世界复合医学
世界複閤醫學
세계복합의학
World Journal of Complex Medicine
2015年
1期
63-67
,共5页
马立伟%曾强%吕秋平%范成烨%程鹏
馬立偉%曾彊%呂鞦平%範成燁%程鵬
마립위%증강%려추평%범성엽%정붕
大数据%早期预测癌症%血常规%血生化%尿常规
大數據%早期預測癌癥%血常規%血生化%尿常規
대수거%조기예측암증%혈상규%혈생화%뇨상규
big data%early cancer prediction%complete blood count (CBC)%blood chemistry%urinalysis
中国抗癌协会指出:90%的早期癌症没有明显症状,以至于80%的癌症患者确诊时已属于中晚期。如果我们能够早期发现癌症,至少可以挽救上百万人的生命。本研究的主要目的就是借助于大数据价值提取技术,建立一套能够早期预测癌症风险的系统。本研究对486394人,包括40217名癌症患者和446177名健康体检者进行了血常规,血生化和尿常规数据的分析预测,预测分析数据共计48项。显著性分析和预测模型的统计方法为逻辑分析法和判别分析法,显著性检验标准为p<0.05。预测分析使用的统计软件为SAS,预测分析所用数据均来自MS SQL数据库。研究结果显示血常规,血生化和尿常规数据可以用来区分癌症患者和健康者,基于血常规,血生化和尿常规数据的癌症风险预测模型可以精准锁定高风险癌症人群,准确率达95.5%。癌症风险预测模型建成后,经过2014年1—7月9931名癌症患者和110077名健康体检者数据的验证,准确率超过95%。本研究证明血常规,血生化和尿常规数据可以用来早期预测癌症的风险。
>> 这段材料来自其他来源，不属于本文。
-- ==== Sys2Proof/Laws/KeepsStable.lean ====
section
/-! SUPPORT. What the operations of Machine/Stable.lean keep (Laws/Keeps.lean). -/

namespace Sys2Proof.Machine

set_option linter.unusedTactic false
set_option linter.unreachableTactic false
set_option linter.unusedVariables false
set_option linter.unusedSimpArgs false

variable {s t u : State}

theorem execStbPageRequest_keeps (h : Keeps s t) : KeepsNext s (execStbPageRequest t) := by
  unfold execStbPageRequest
  repeat' with_reducible first
    | exact h | assumption | apply State.servePage_keeps | apply State.raiseTo_keeps | apply State.bump_keeps
    | apply KeepsNext.next | simp only [Keeps.mk_iff] | apply KeepsParts.same | apply Keeps2.snd | split | apply Keeps2.mk
    | refine Keeps2.of (by assumption) ?_ | dsimp only

theorem State.advanceSeq_keeps (h : Keeps s t) {x1} : Keeps s (State.advanceSeq t x1) := by
  unfold State.advanceSeq
  repeat' with_reducible first
    | exact h | assumption | apply State.setStall_keeps | apply State.publish_keeps | apply State.modifyStall_keeps
    | refine Keeps.foldl (fun _ _ _ => ?_) ?_ | refine Keeps2.foldl (fun _ _ _ => ?_) ?_ | apply Keeps.ite
    | apply Keeps2.ite | apply Keeps2.snd | split | apply Keeps2.mk | refine Keeps2.of (by assumption) ?_ | dsimp only

theorem execAppendReport_keeps (h : Keeps s t) : KeepsNext s (execAppendReport t) := by
  unfold execAppendReport
  repeat' with_reducible first
    | exact h | assumption | apply State.advanceSeq_keeps | apply State.setStall_keeps | apply KeepsNext.next
    | apply Keeps.ite | apply Keeps2.ite | apply KeepsNext.ite | simp only [Keeps.mk_iff] | apply KeepsParts.same
    | apply Keeps2.snd | split | apply Keeps2.mk | refine Keeps2.of (by assumption) ?_ | dsimp only

theorem State.writeCrTail_keeps (h : Keeps s t) {x1 x2} : Keeps s (State.writeCrTail t x1 x2) := by
  unfold State.writeCrTail
  repeat' with_reducible first
    | exact h | assumption | apply State.raiseTo_keeps | apply State.setReg_keeps
    | apply Keeps.ite | simp only [Keeps.mk_iff] | apply KeepsParts.same | split | dsimp only

theorem execStbCommandTailWrite_keeps (h : Keeps s t) {x0 x1 x2 x3} : KeepsNext s (execStbCommandTailWrite x0 x1 x2 x3 t) := by
  unfold execStbCommandTailWrite
  repeat' with_reducible first
    | exact h | assumption | apply State.advance_keeps | apply State.writeCrTail_keeps | apply KeepsNext.next
    | apply Keeps.ite | apply KeepsNext.ite | split | dsimp only

theorem State.fetchCommand_keeps (h : Keeps s t) {x1} : Keeps2 s (State.fetchCommand t x1) := by
  unfold State.fetchCommand
  repeat' with_reducible first
    | exact h | assumption | apply State.loadWords_keeps | apply Keeps2.snd | split | apply Keeps2.mk
    | refine Keeps2.of (by assumption) ?_ | dsimp only

theorem State.endCommand_keeps (h : Keeps s t) {c a} {act : CommandArgs → State → CommandEnd × State}
    (ha : ∀ x u, Keeps s u → Keeps2 s (act x u)) : Keeps s (t.endCommand c a act) := by
  unfold State.endCommand
  repeat' with_reducible first
    | exact h | apply ha | apply State.completeCommand_keeps | apply State.setReg_keeps
    | apply Keeps.ite | simp only [Keeps.mk_iff] | apply KeepsParts.same | split
    | refine Keeps2.of (by assumption) ?_ | dsimp only

theorem State.applyCommand_keeps (h : Keeps s t) {ring op} {act : CommandArgs → State → CommandEnd × State}
    (ha : ∀ x u, Keeps s u → Keeps2 s (act x u)) : Keeps s (t.applyCommand ring op act) := by
  unfold State.applyCommand
  repeat' with_reducible first
    | exact h | exact State.endCommand_keeps (State.fetchCommand_keeps h).snd ha | apply Keeps.ite | split | dsimp only

theorem State.onStall_keeps (h : Keeps s t) {a states} {act : Nat → Stall → State → CommandEnd × State}
    (ha : ∀ x y u, Keeps s u → Keeps2 s (act x y u)) : Keeps2 s (t.onStall a states act) := by
  unfold State.onStall
  repeat' with_reducible first
    | exact h | apply ha | apply Keeps2.ite | split | apply Keeps2.mk

theorem State.readImage_keeps (h : Keeps s t) {x1 x2} : Keeps2 s (State.readImage t x1 x2) := by
  unfold State.readImage
  repeat' with_reducible first
    | exact h | assumption | apply State.loadWords_keeps | apply Keeps.ite | apply Keeps2.ite | apply Keeps2.snd | split
    | apply Keeps2.mk | refine Keeps2.of (by assumption) ?_ | dsimp only

theorem State.admitWith_keeps (h : Keeps s t) {x1 x2} : Keeps2 s (State.admitWith t x1 x2) := by
  unfold State.admitWith
  repeat' with_reducible first
    | exact h | assumption | apply State.allocFrame_keeps | apply State.setStall_keeps | apply State.bump_keeps
    | apply Keeps.ite | apply Keeps2.ite | apply Keeps2.snd | split | apply Keeps2.mk | refine Keeps2.of (by assumption) ?_
    | dsimp only

theorem State.admitStall_keeps (h : Keeps s t) {x0} : Keeps2 s (State.admitStall x0 t) := by
  obtain ⟨f, e⟩ : ∃ f, @State.admitStall = f := ⟨_, rfl⟩
  rw [e]
  delta State.admitStall at e
  subst e
  beta_reduce
  repeat' with_reducible first
    | exact h | assumption | apply State.readImage_keeps | apply State.admitWith_keeps | apply Keeps2.snd | split
    | apply Keeps2.mk | refine Keeps2.of (by assumption) ?_ | dsimp only

theorem execAdmit_keeps (h : Keeps s t) {x0} : KeepsNext s (execAdmit x0 t) := by
  unfold execAdmit
  repeat' with_reducible first
    | exact h | assumption | apply State.applyCommand_keeps | apply State.admitStall_keeps | apply KeepsNext.next
    | apply Keeps2.snd | split | apply Keeps2.mk | refine Keeps2.of (by assumption) ?_ | intro _ | dsimp only

theorem execPrefixLookupComplete_keeps (h : Keeps s t) {x0} : KeepsNext s (execPrefixLookupComplete x0 t) := by
  unfold execPrefixLookupComplete
  repeat' with_reducible first
    | exact h | assumption | apply State.prefixLookup_keeps | apply State.modifyStall_keeps | apply KeepsNext.next
    | apply Keeps.ite | apply Keeps2.ite | apply KeepsNext.ite | apply Keeps2.snd | split | apply Keeps2.mk
    | refine Keeps2.of (by assumption) ?_ | dsimp only

theorem State.releaseStall_keeps (h : Keeps s t) {x1} : Keeps s (State.releaseStall t x1) := by
  unfold State.releaseStall
  repeat' with_reducible first
    | exact h | assumption | apply State.setStall_keeps | apply State.endMove_keeps | apply Keeps.ite | apply Keeps2.ite
    | apply Keeps2.snd | split | apply Keeps2.mk | refine Keeps2.of (by assumption) ?_ | dsimp only

theorem State.releaseCommand_keeps (h : Keeps s t) {x0} : Keeps2 s (State.releaseCommand x0 t) := by
  unfold State.releaseCommand
  repeat' with_reducible first
    | exact h | assumption | apply State.onStall_keeps | apply State.releaseStall_keeps | apply Keeps2.snd | split
    | apply Keeps2.mk | refine Keeps2.of (by assumption) ?_ | intro _ | dsimp only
中國抗癌協會指齣:90%的早期癌癥沒有明顯癥狀,以至于80%的癌癥患者確診時已屬于中晚期。如果我們能夠早期髮現癌癥,至少可以輓救上百萬人的生命。本研究的主要目的就是藉助于大數據價值提取技術,建立一套能夠早期預測癌癥風險的繫統。本研究對486394人,包括40217名癌癥患者和446177名健康體檢者進行瞭血常規,血生化和尿常規數據的分析預測,預測分析數據共計48項。顯著性分析和預測模型的統計方法為邏輯分析法和判彆分析法,顯著性檢驗標準為p<0.05。預測分析使用的統計軟件為SAS,預測分析所用數據均來自MS SQL數據庫。研究結果顯示血常規,血生化和尿常規數據可以用來區分癌癥患者和健康者,基于血常規,血生化和尿常規數據的癌癥風險預測模型可以精準鎖定高風險癌癥人群,準確率達95.5%。癌癥風險預測模型建成後,經過2014年1—7月9931名癌癥患者和110077名健康體檢者數據的驗證,準確率超過95%。本研究證明血常規,血生化和尿常規數據可以用來早期預測癌癥的風險。
중국항암협회지출:90%적조기암증몰유명현증상,이지우80%적암증환자학진시이속우중만기。여과아문능구조기발현암증,지소가이만구상백만인적생명。본연구적주요목적취시차조우대수거개치제취기술,건립일투능구조기예측암증풍험적계통。본연구대486394인,포괄40217명암증환자화446177명건강체검자진행료혈상규,혈생화화뇨상규수거적분석예측,예측분석수거공계48항。현저성분석화예측모형적통계방법위라집분석법화판별분석법,현저성검험표준위p<0.05。예측분석사용적통계연건위SAS,예측분석소용수거균래자MS SQL수거고。연구결과현시혈상규,혈생화화뇨상규수거가이용래구분암증환자화건강자,기우혈상규,혈생화화뇨상규수거적암증풍험예측모형가이정준쇄정고풍험암증인군,준학솔체95.5%。암증풍험예측모형건성후,경과2014년1—7월9931명암증환자화110077명건강체검자수거적험증,준학솔초과95%。본연구증명혈상규,혈생화화뇨상규수거가이용래조기예측암증적풍험。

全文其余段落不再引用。